Owner Immo Landwerth | Wes Haggard
When we shipped .NET Core 1.x as well as .NET Standard 1.x, we were hoping to be able to use that as an opportunity to remove legacy technologies and deprecated APIs. Since then, we've learned that no matter how attractive the new APIs and capabilities of .NET Core are: if your existing code base is large enough, the benefits of the new APIs are often dwarfed by the sheer cost of re-implementing and/or adapting your existing code. The Windows Compatibility Pack is about providing a good chunk of these technologies so that building .NET Core applications as well as .NET Standard libraries becomes much more viable for existing code.
This is a logical extension of .NET Standard 2.0 in which we significantly increased the API set so that porting existing code becomes much easier and code largely just compiles as-is. However, we also didn't want to complicate .NET Standard by adding large API sets that can't work across all platforms. That's why we haven't, for instance, added the Windows registry or reflection emit APIs. The Windows Compatibility Pack will sit above .NET Standard [1] and is thus free to provide access to technologies that are Windows only.

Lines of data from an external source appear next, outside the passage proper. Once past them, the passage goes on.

-- ==== Sys2Proof/WellFormed.lean ====
section
/-! DEFINITION. Well-formed commands: lists of measurements have the length their converters deliver, a read returns 1
to 16 beats (13 R395), and codes lie in their tables. -/

namespace Sys2Proof

/-- A frame's results: 32 channels, 4 urgent holds (09 R279, R292). -/
def FrameMeas.wf (m : FrameMeas) : Bool := m.a.length == 32 && m.urg.length == 4

/-- A transfer: lanes 0 to 79, clock bonds 0 to 7 (12 Table 12-2). -/
def LineMeas.wf (m : LineMeas) : Bool := m.corr.all (fun l => decide (l < 80)) && m.ck.all (fun b => decide (b < 8))

/-- A lane's eye lies within its delay line of 64 steps (12 R381). -/
def LaneEye.wf (e : LaneEye) : Bool := decide (e.lo + e.width ≤ 64)

/-- A cluster's wake report: 33 inputs at two phase ends (09 R295), eight temperatures, a memory code in its table (15 Table 15-1). -/
def WakeMeas.wf (m : WakeMeas) : Bool :=
  m.phase1.length == 33 && m.phase2.length == 33 && m.temps.length == 8 && (match m.marchFail with
    | some c => decide (c.1 < 4) && decide (1 ≤ c.2)
    | none => true)

/-- The secure page's entries: at most one per cluster, 16 cells' trims (15 Table 15-4). -/
def SecStore.wf (m : SecStore) : Bool := decide (m.clus.length ≤ 64) && decide (m.cellTrim.length ≤ 1024)

/-- Well-formed commands. -/
def Instr.wf : Instr → Bool
  | .readData _ beats _ => decide (1 ≤ beats.length) && decide (beats.length ≤ 16)
  | .senseFrame _ m => m.wf
  | .channelRead _ m => m.wf
  | .channelTraining _ _ l => l.length == 90 && l.all LaneEye.wf
  | .recalibration _ l => l.length == 10 && l.all LaneEye.wf
  | .thermalSampleDelivered _ t => t.length == 8
  | .clusterWakeReport _ m => m.wf
  | .securePageFill st _ => st.wf
  | .cellSelfTest _ _ x _ _ => x.trips.length == 4
  | .marchComplete _ n => decide (n < 2 ^ 32)
  | .mergeExpiry c _ => decide (c < 2 ^ 12)
  | .correctedFaultClose c _ => decide (c < 2 ^ 12)
  | _ => true

end Sys2Proof
end

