/-- Each cluster of a list that is present and not in reset is reset for the command. -/
theorem resets_begin {q : Nat} {l : List Nat} (hmem : n.val ∈ l) (hp : s.present n = true) (hr : (s.cl n).inReset = none) :
    ((each l (fun n s => s.resetClu n (some q)) s).cl n).inReset = some s.elapsed ∧
      ((each l (fun n s => s.resetClu n (some q)) s).cl n).resetCmd = some q := by
  refine each_reaches (P := fun u => u.present n = true ∧ (u.cl n).inReset = none ∧ u.elapsed = s.elapsed)
    (Q := fun u => (u.cl n).inReset = some s.elapsed ∧ (u.cl n).resetCmd = some q) ?_ ?_ ?_ hmem ⟨hp, hr, rfl⟩
  · rintro m hm u ⟨hpu, hru, heu⟩
    obtain ⟨hpres, -, helapsed⟩ := resetClu_frame m (some q) u
    obtain ⟨hreset, -⟩ := resetClu_ne hm (some q) u
    exact ⟨(hpres n).trans hpu, hreset.trans hru, helapsed.trans heu⟩
  · rintro u ⟨hpu, hru, heu⟩
    rw [← heu]
    exact resetClu_begins hpu hru
  · rintro m u ⟨hru, hcu⟩
    by_cases hm : m = n
    · subst hm
      exact resetClu_again hru hcu _
    · obtain ⟨hreset, hcmd⟩ := resetClu_ne hm (some q) u
      exact ⟨hreset.trans hru, hcmd.trans hcu⟩

end Enable
/-! ## LOAD_BANK and SWAP_BANK (04 R136 to R138) -/

section Turns
variable {α : Type} {P Q : State → Prop} {f : α → State → State} {k : α} {l : List α} {s : State}

/-- What every turn of a list's own elements keeps holds at the end. -/
theorem each_keeps_of_mem (hf : ∀ x ∈ l, ∀ s, P s → P (f x s)) (h : P s) : P (each l f s) := by
  induction l generalizing s with
  | nil => exact h
  | cons x l ih => exact ih (fun y hy => hf y (List.mem_cons_of_mem _ hy)) (hf x (List.mem_cons_self ..) s h)

/-- In a list without repetition an element has one turn, and the others leave before it what it rests on and after it what
it brings about. -/
theorem each_turn (hbefore : ∀ x, x ≠ k → ∀ s, P s → P (f x s)) (hk : ∀ s, P s → Q (f k s))
    (hafter : ∀ x, x ≠ k → ∀ s, Q s → Q (f x s)) (hl : k ∈ l) (hnodup : l.Nodup) (h : P s) : Q (each l f s) := by
  induction l generalizing s with
  | nil => simp at hl
  | cons x l ih =>
    obtain ⟨hx, hnodup'⟩ := List.nodup_cons.1 hnodup
    by_cases hxk : x = k
    · subst hxk
      exact each_keeps_of_mem (l := l) (fun y hy => hafter y fun e => hx (e ▸ hy)) (hk s h)
    · exact ih ((List.mem_cons.1 hl).resolve_left (Ne.symm hxk)) hnodup' (hbefore x hxk s h)

end Turns

/-- A bank command reaches each cluster once. -/
theorem bankClus_nodup (cs : CallSheet) (u : Nat) : (cs.bankClus u).Nodup := by
  unfold CallSheet.bankClus
  split
  · split
    · exact List.nodup_singleton _
    · exact List.nodup_nil
  · exact (List.nodup_range.filter _).filter _

theorem lt_of_mem_bankClus {cs : CallSheet} {u n : Nat} (h : n ∈ cs.bankClus u) : n < 64 := by
  unfold CallSheet.bankClus at h
  split at h
  next m hm =>
    have hlt : m < 64 := by
      unfold uKind at hm
      split_ifs at hm
      cases hm
      omega
    split at h
    · rwa [List.mem_singleton.1 h]
    · simp at h
  next =>
    obtain ⟨hmem, -⟩ := List.mem_filter.1 h
    obtain ⟨hmem, -⟩ := List.mem_filter.1 hmem
    exact List.mem_range.1 hmem

section Banks
variable {s : State} {slot : Slot} {c : Cmd} {n : Nat}

/-- A wake spares the banks and the reset of every cluster. -/
theorem wakeClu_keeps (m n : Nat) (s : State) : ((s.wakeClu m).cl n).ctl = (s.cl n).ctl ∧
    ((s.wakeClu m).cl n).inReset = (s.cl n).inReset := by
  unfold State.wakeClu
  split
  · refine modCl_keeps (P := fun d => d.ctl = (s.cl n).ctl ∧ d.inReset = (s.cl n).inReset) ?_ ⟨rfl, rfl⟩ m
    exact fun d hd => hd
  · refine modCl_keeps (P := fun d => d.ctl = (s.cl n).ctl ∧ d.inReset = (s.cl n).inReset) ?_ ⟨rfl, rfl⟩ m
    exact fun d hd => hd

theorem wakeClu_host (m : Nat) (s : State) : (s.wakeClu m).host = s.host ∧ (s.wakeClu m).out = s.out ∧ (s.wakeClu m).ch = s.ch := by
  unfold State.wakeClu
  split <;> exact ⟨rfl, rfl, rfl⟩

theorem endPart_keeps (q d : Nat) (st : Status) (n : Nat) (s : State) : (s.endPart q d st).cl n = s.cl n ∧
    (s.endPart q d st).ch = s.ch := by
  obtain ⟨h, heq⟩ := endPart_hostOnly s q d st
  rw [heq]
  exact ⟨rfl, rfl⟩

/-- The banks of a cluster with a load under way into the inactive one. -/
def Ctl.loading (x : Ctl) : Ctl := { (x.setInactive { x.inactive with valid := false }) with loadBusy := true }

theorem Ctl.loading_spec (x : Ctl) : x.loading.loadBusy = true ∧ x.loading.inactive.valid = false ∧ x.loading.active = x.active := by
  unfold Ctl.loading Ctl.setInactive Ctl.inactive Ctl.active
  split <;> simp_all

/-- A load that begins in a cluster. -/
theorem loadBegin_same (hn : n < 64) (s : State) : ((s.loadBegin n).cl n).ctl = ((s.cl n).ctl).loading ∧
    ((s.loadBegin n).cl n).inReset = (s.cl n).inReset := by
  obtain ⟨hctl, hreset⟩ := wakeClu_keeps n n s
  rw [State.loadBegin, cl_modCl _ _ _ hn, ← hctl, ← hreset]
  exact ⟨rfl, rfl⟩

theorem loadBegin_ne {m : Nat} (hm : m ≠ n) (s : State) : ((s.loadBegin m).cl n).ctl = (s.cl n).ctl ∧
    ((s.loadBegin m).cl n).inReset = (s.cl n).inReset := by
  rw [State.loadBegin, cl_modCl_ne _ _ _ _ hm]
  exact wakeClu_keeps m n s

theorem loadBegin_inReset (m n : Nat) (s : State) : ((s.loadBegin m).cl n).inReset = (s.cl n).inReset := by
  unfold State.loadBegin
  refine modCl_keeps (P := fun d => d.inReset = (s.cl n).inReset) ?_ (wakeClu_keeps m n s).2 m
  exact fun d hd => hd

theorem loadBegin_host (m : Nat) (s : State) :
    (s.loadBegin m).host = s.host ∧ (s.loadBegin m).out = s.out ∧ (s.loadBegin m).ch = s.ch :=
  wakeClu_host m s

/-- LOAD_BANK in one cluster: its part ends with the cluster's reset, else its load begins, from the host or an archive. -/
def State.loadPart (slot src n : Nat) (s : State) : State :=
  if (s.cl n).inReset.isSome then s.endPart slot n .abortedReset
  else if src == 0 then s.loadBegin n
  else (s.loadBegin n).modChan n (fun x => { x with jobs := x.jobs ++ [.arch slot (src - 1)] })

/-- SWAP_BANK in one cluster: its part ends with the cluster's reset, else the swap is deferred. -/
def State.swapPart (slot by_ n : Nat) (s : State) : State :=
  if (s.cl n).inReset.isSome then s.endPart slot n .abortedReset
  else (s.wakeClu n).modCl n (fun c => { c with ctl := { c.ctl with swap := some (slot, by_) } })

/-- A part of LOAD_BANK in another cluster. -/
theorem loadPart_ne {m : Nat} (hm : m ≠ n) (q src : Nat) (s : State) : ((s.loadPart q src m).cl n).ctl = (s.cl n).ctl ∧
    ((s.loadPart q src m).cl n).inReset = (s.cl n).inReset ∧ (s.loadPart q src m).chan n = s.chan n := by
  unfold State.loadPart
  split
  · obtain ⟨hcl, hch⟩ := endPart_keeps q m .abortedReset n s
    rw [hcl, State.chan, hch]
    exact ⟨rfl, rfl, rfl⟩
  obtain ⟨hctl, hreset⟩ := loadBegin_ne hm s
  obtain ⟨-, -, hch⟩ := loadBegin_host m s
  split
  · exact ⟨hctl, hreset, by rw [State.chan, hch]; rfl⟩
  · exact ⟨hctl, hreset, by rw [chan_modChan_ne _ _ _ _ hm, State.chan, hch]; rfl⟩

/-- The part of LOAD_BANK in a cluster that is not in reset. -/
theorem loadPart_same (hn : n < 64) (hr : (s.cl n).inReset = none) (q src : Nat) :
    ((s.loadPart q src n).cl n).ctl = (s.cl n).ctl.loading ∧
      (src ≠ 0 → ((s.loadPart q src n).chan n).jobs = (s.chan n).jobs ++ [.arch q (src - 1)]) := by
  obtain ⟨hctl, -⟩ := loadBegin_same hn s
  obtain ⟨-, -, hch⟩ := loadBegin_host n s
  unfold State.loadPart
  rw [hr, if_neg (by simp)]
  split
  case isTrue h => exact ⟨hctl, fun hsrc => absurd (by simpa using h) hsrc⟩
  case isFalse =>
    refine ⟨hctl, fun _ => ?_⟩
    rw [chan_modChan _ _ _ (by omega), State.chan, hch]
    rfl

theorem swapPart_ne {m : Nat} (hm : m ≠ n) (q by_ : Nat) (s : State) : ((s.swapPart q by_ m).cl n).ctl = (s.cl n).ctl ∧
    ((s.swapPart q by_ m).cl n).inReset = (s.cl n).inReset := by
  unfold State.swapPart
  split
  · obtain ⟨hcl, -⟩ := endPart_keeps q m .abortedReset n s
    rw [hcl]
    exact ⟨rfl, rfl⟩
  · rw [cl_modCl_ne _ _ _ _ hm]
    exact wakeClu_keeps m n s

theorem swapPart_same (hn : n < 64) (hr : (s.cl n).inReset = none) (q by_ : Nat) :
    ((s.swapPart q by_ n).cl n).ctl = { (s.cl n).ctl with swap := some (q, by_) } := by
  obtain ⟨hctl, -⟩ := wakeClu_keeps n n s
  rw [State.swapPart, hr, if_neg (by simp), cl_modCl _ _ _ hn, ← hctl]

/-- LOAD_BANK sent to each cluster of a list. -/
def State.loadParts (slot src : Nat) (ns : List Nat) (s : State) : State :=
  each ns (State.loadPart slot src) (s.modCmd slot (fun x => { x with parts := ns }))

/-- A host image is read once for all clusters of a LOAD_BANK (R137). -/
def State.readImage (slot : Nat) (c : Cmd) (s : State) : State :=
  match s.cmd? slot with
  | some x =>
    if c.opnd 2 48 3 == 0 && x.stage == .dispatched then
      s.startRead (c.opnd 2 0 48) 8192 (.bank slot) (vget s.host.rings c.ring).pid
    else s
  | none => s

/-- The start of a read changes the transfers alone. -/
theorem startRead_frame (addr bytes : Nat) (use : RdUse) (src : Nat) (s : State) : ∃ reads out,
    s.startRead addr bytes use src = { s with host := { s.host with reads := reads }, out := out } := by
  unfold State.startRead
  dsimp only
  split <;> exact ⟨_, _, rfl⟩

Providing more APIs for class libraries that target .NET Standard also helps with the compatibility mode we've added in .NET Standard 2.0. It allows you to reference existing .NET Framework binaries. This helps with the transition period where many packages still aren't available for .NET Standard or .NET Core. However, the compatibility mode doesn't change physics: it only bridges differences in the assembly factoring between .NET Framework and .NET Standard. It cannot give you access to APIs that don't exist on the .NET implementation you're running on. The Windows Compatibility Pack helps by extending the set of APIs that are covered by the compatibility mode.
The Windows Compatibility Pack is especially useful for customers that want to move .NET Core but plan to stay on Windows as a first step. In that scenario, not being able to use Windows-only technologies is only a migration hurdle with zero architectural benefit.
[1] "Sitting" above .NET Standard means the APIs is available for .NET Standard, i.e. the developer needs to add reference to it separately. That's in contrast to the API being part of .NET Standard itself.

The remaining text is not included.